I don’t often share personal stories on this blog. Since I started my website, I’ve generally kept the content focused on food and history. Many writers treat their blogs as online journals where they pour out their thoughts, feelings, and emotions. I never really needed that before now. I preferred to keep my personal life and my website somewhat compartmentalized, at times sharing anecdotes and food-related stories from my home life, but nothing too deep. That changed recently after experiencing the loss of our 9 year-old maltese, Momo. In the midst of my grief, I posted his picture on Facebook and was overwhelmed by the outpouring of love and support– hundreds of comments from people who understood this pain I was going through. Through this experience, I’ve learned there is comfort in sharing these moments… there is solace in hearing from others who have gone through this difficult transition. The Facebook community really lifted me up during a dark time. I wanted to take a moment here on the blog to express gratitude and pay homage to Momo, this little creature who made such a big impression on our lives.
BTW, if you only come here for food, and you’re not interested in hearing about my personal life, I totally understand. This post starts with a bummer and ends with a smile, so feel free to skip ahead to the happy ending, or just ignore it entirely. I won’t be offended, promise.

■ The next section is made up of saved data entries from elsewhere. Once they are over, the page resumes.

-- ==== Sys2Proof/Machine/Ops.lean ====
section
/-! DEFINITION. The shared operations: the two storage arrays, the banks and their bounds (`20_memory.md`), output, halting and
the entry of a fatal condition (`60_exceptions.md` R180), fetch and decode (`41_fetch_dispatch.md` R100, R102), the advance
(R107). -/

namespace Sys2Proof.Machine

/-! ### Program memory as a canonical list -/

/-- The canonical form: addresses strictly rising, no entry equal to what an unlisted address reads as, none outside the
array. Equal contents are then equal lists. -/
abbrev Memory.wf (m : Memory) : Prop :=
  m.Pairwise (fun c d => c.1 < d.1) ∧ ∀ c ∈ m, c.2 ≠ Config.pmFill ∧ c.1 < Config.pmWords

/-- The Word at word address `a`; an unlisted address reads as 0 (R25). -/
def Memory.read : Memory → Nat → Word
  | [], _ => Config.pmFill
  | c :: m, a => if c.1 = a then c.2 else Memory.read m a

/-- The contents without any entry for `a`. -/
def Memory.eraseCell (m : Memory) (a : Nat) : Memory := m.filter (fun c => c.1 ≠ a)

/-- Put an entry for `a` at its place in address order. -/
def Memory.insertCell : Memory → Nat → Word → Memory
  | [], a, v => [(a, v)]
  | c :: m, a, v => if a < c.1 then (a, v) :: c :: m else c :: Memory.insertCell m a v

/-- `PM[a] <- v` on the contents: exactly one cell changes (R32). -/
def Memory.write (m : Memory) (a : Nat) (v : Word) : Memory :=
  if v = Config.pmFill then m.eraseCell a else Memory.insertCell (m.eraseCell a) a v

/-! ### System registers -/

/-- `x[i]` (R5). -/
def State.getReg (s : State) (i : Fin Config.srWords) : Word := s.x.get i

/-- `x[i] <- v` (R5). Every register is plain read-write storage (R13). -/
def State.setReg (s : State) (i : Fin Config.srWords) (v : Word) : State :=
  { s with x := s.x.set i.val v i.isLt }

/-- `pc`, another name for `x[1]` (R5, R15). -/
def State.pc (s : State) : Word := s.getReg Config.pcReg

/-- Replace the contents of program memory. -/
def State.setPm (s : State) (m : Memory) : State := { s with pm := m }

/-! ### Locations: the cells of the two arrays -/

/-- A cell of one of the two disjoint arrays (R30), by its index; it need not exist. -/
inductive Loc where
  | reg (i : Nat)
  | pm (a : Nat)
  deriving DecidableEq, Repr

/-- The location lies inside its array (R35). -/
def Loc.inArray : Loc → Bool
  | .reg i => i < Config.srWords
  | .pm a => a < Config.pmWords

/-- The Word a location holds; none outside the array. -/
def State.readLoc (s : State) : Loc → Option Word
  | .reg i => if h : i < Config.srWords then some (s.getReg ⟨i, h⟩) else none
  | .pm a => if a < Config.pmWords then some (s.pm.read a) else none

/-- The state with one location written; none outside the array. -/
def State.writeLoc (s : State) : Loc → Word → Option State
  | .reg i, v => if h : i < Config.srWords then some (s.setReg ⟨i, h⟩ v) else none
  | .pm a, v => if a < Config.pmWords then some (s.setPm (s.pm.write a v)) else none

/-! ### Memory and bank accesses -/

/-- `MemRead(addr, 1)` (R31); the address is an exact natural number (R33). -/
def memRead (s : State) (a : Nat) : Except FatalCondition Word :=
  match s.readLoc (.pm a) with
  | some w => .ok w
  | none => .error (.boundsViolation .program a)

/-- `MemWrite(addr, 1, v)` (R32). -/
def memWrite (s : State) (a : Nat) (v : Word) : Except FatalCondition State :=
  match s.writeLoc (.pm a) v with
  | some t => .ok t
  | none => .error (.boundsViolation .program a)

/-- `BankTarget(bank, off)` (R34): the base pointer is read at the access, and the sum is exact (R33, D6). -/
def bankTarget (s : State) : Bank → Nat → Loc
  | .system, off => .reg off
  | .stack, off => .pm ((s.getReg Config.ssb).toNat + off)
  | .data, off => .pm ((s.getReg Config.dsb).toNat + off)

/-- An access is in bounds (R35). -/
def inBounds (s : State) (bank : Bank) (off : Nat) : Bool := (bankTarget s bank off).inArray

/-- `BankRead(bank, off)` (R36). -/
def bankRead (s : State) (bank : Bank) (off : Nat) : Except FatalCondition Word :=
  match s.readLoc (bankTarget s bank off) with
  | some w => .ok w
  | none => .error (.boundsViolation (.bank bank) off)

/-- `BankWrite(bank, off, v)` (R37). -/
def bankWrite (s : State) (bank : Bank) (off : Nat) (v : Word) : Except FatalCondition State :=
  match s.writeLoc (bankTarget s bank off) v with
  | some t => .ok t
  | none => .error (.boundsViolation (.bank bank) off)

/-! ### Output, halting, and the entry of a fatal condition -/

/-- `Emit` of each byte in order (R22). The output never blocks (log entry 11). -/
def State.emit (s : State) (bs : List Byte) : State := { s with out := s.out ++ bs }

/-- The transition to Halted with its cause, set together (R23). -/
def State.halt (s : State) (c : HaltCause) : State := { s with runState := .halted, haltCause := c }

/-- The fault record of a condition raised at program counter `pc` (R106, R176). A header is reported zero-extended to a
byte (R172, C6). -/
def FatalCondition.record (c : FatalCondition) (pc : Word) : FaultRecord :=
  match c with
  | .unknownOpcode op => .unknownOpcode pc op
  | .unknownMode side header => .unknownMode pc side (header.setWidth Config.byteBits)
  | .boundsViolation bank offset => .boundsViolation pc (Config.instructionWidth * pc.toNat) bank offset
  | .invalidWriteTarget => .invalidWriteTarget pc
  | .divisionByZero => .divisionByZero pc

/-- TAKING A FATAL CONDITION, the one shared operation (R180): `run_state <- Halted`, `halt_cause <- Fault(F, info)`, and
nothing else; `x[1]` is not advanced. The record's pc is `x[1]` as it stands, which no instruction has written before it
raises (R109, R179; log entry 5). There is no return from it (R181). -/
def State.raise (s : State) (c : FatalCondition) : State := s.halt (.fault (c.record s.pc))

/-- The numeric cause code of a record (R176, D11). -/
def FaultRecord.code : FaultRecord → Nat
  | .unknownOpcode _ _ => 1
  | .unknownMode _ _ _ => 2
  | .boundsViolation _ _ _ _ => 3
  | .invalidWriteTarget _ => 4
  | .divisionByZero _ => 5

/-- The `pc` field of a record (R176). -/
def FaultRecord.pc : FaultRecord → Word
  | .unknownOpcode pc _ => pc
  | .unknownMode pc _ _ => pc
  | .boundsViolation pc _ _ _ => pc
  | .invalidWriteTarget pc => pc
  | .divisionByZero pc => pc

/-- The numeric cause code the status interface presents (R176, R202): 0 for `None` and `Exit`. -/
def HaltCause.code : HaltCause → Nat
  | .none => 0
  | .exit => 0
  | .fault r => r.code

/-- The outcome of a handler whose pseudocode either completes in a state or raises (R104, R180). -/
def complete (s : State) (r : Except FatalCondition State) : Host.Outcome State Fault Refusal :=
  match r with
  | .ok t => .next t
  | .error c => .next (s.raise c)

/-! ### Fetch, decode, advance -/

/-- `Fetch(p)` (R100): the three Words at the exact address `p * 3`, in ascending order, all of them before anything is
decoded (D7). -/
def fetch (s : State) (p : Word) : Except FatalCondition InstrWords := do
  let ia := p.toNat * Config.instructionWidth
  let w0 ← memRead s ia
  let w1 ← memRead s (ia + 1)
  let w2 ← memRead s (ia + 2)
  return { w0, w1, w2 }

/-- The fatal condition of a decode error (R171, R172). -/
def decodeFatal : DecodeError → FatalCondition
  | .unknownMode side header => .unknownMode side header
  | .unknownOpcode opcode => .unknownOpcode opcode

/-- `Decode(p)` and the opcode lookup of `Dispatch` (R102, R103): the instruction at index `p`, or the first fault met. -/
def fetchDecode (s : State) (p : Word) : Except FatalCondition Instr :=
  match fetch s p with
  | .error c => .error c
  | .ok ws =>
    match decode ws with
    | .error e => .error (decodeFatal e)
    | .ok i => .ok i

/-- The advance, `x[1] <- trunc16(x[1] + 1)` (R107): `x[1]` is read afresh, and 0xFFFF goes to 0 (D4). -/
def State.advance (s : State) : State := s.setReg Config.pcReg (s.pc + 1)

/-- The end of a step (R106): the advance follows a handler that returned `Continue`, and neither the terminating syscall
nor a fault. A handler's `Terminate` and a fault have already made the machine Halted (log entry 4). -/
def finishStep (t : State) : State :=
  match t.runState with
  | .running => t.advance
  | .halted => t

/-! ### Placing an instruction -/

/-- The three Words of an instruction stored at the program counter's slot. -/
def placeAtPc (s : State) (ws : InstrWords) : State :=
  let ia := s.pc.toNat * Config.instructionWidth
  s.setPm (((s.pm.write ia ws.w0).write (ia + 1) ws.w1).write (ia + 2) ws.w2)

/-- A state from which the next step fetches: Running, and the program counter not above `MAX_PC` (R100, R106). A state
that is so already, `State.reset` among them, is left alone. -/
def readyToFetch (s : State) : State :=
  let r := match s.runState with
    | .running => s
    | .halted => { s with runState := .running, haltCause := .none }
  if r.pc.toNat ≤ Config.maxPc then r else r.setReg Config.pcReg 0

end Sys2Proof.Machine
end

The picture above is Momo on Thanksgiving, a few hours before we ate dinner. It was a great day for our little guy. He got to see all of his family celebrating together. He spent lots of quality time playing and snuggling with the people he loved most. He also got to eat lots of his favorite food, unsalted turkey breast. It was a good day.
Things went downhill after that. He’d been battling congestive heart failure for several months, and we knew he was in the end stages– it’s a progressive disease, most dogs only live a year or so after their diagnosis. We knew the end was coming, but you’re never totally prepared for it. The day after Thanksgiving, he couldn’t breathe. I took him straight to the emergency vet, just as I’ve done so many times before as he battled this illness. This episode seemed different than the others– his breathing was very labored, he was obviously in more distress. They tried giving him oxygen and strong diuretics overnight to clear his lungs, which has always worked in the past. This time he wasn’t responding, instead he was getting worse. In the end there was nothing more they could do for him. I held him close, cuddled him and stroked his back, as they put him to sleep. It was one of the hardest things I’ve ever had to do. I was shaking from emotion, trying hard to stay strong and fighting my own urge to sob in his final moments. I know it was the right thing to ease his suffering, but the sorrow I felt was incredibly, surprisingly deep.
I think there is an element of guilt that most people feel when they go through this. Even though it’s the kind and merciful choice, you are making the decision to end a life… your friend’s life, your companion who has stuck by you for so long. The whole experience left a hole in my heart– an emotional hole, but it also strangely felt like something was physically missing from inside my chest. I felt hollow and aching and terribly sad. So did my husband. I think we were both surprised at the strength of sadness we felt.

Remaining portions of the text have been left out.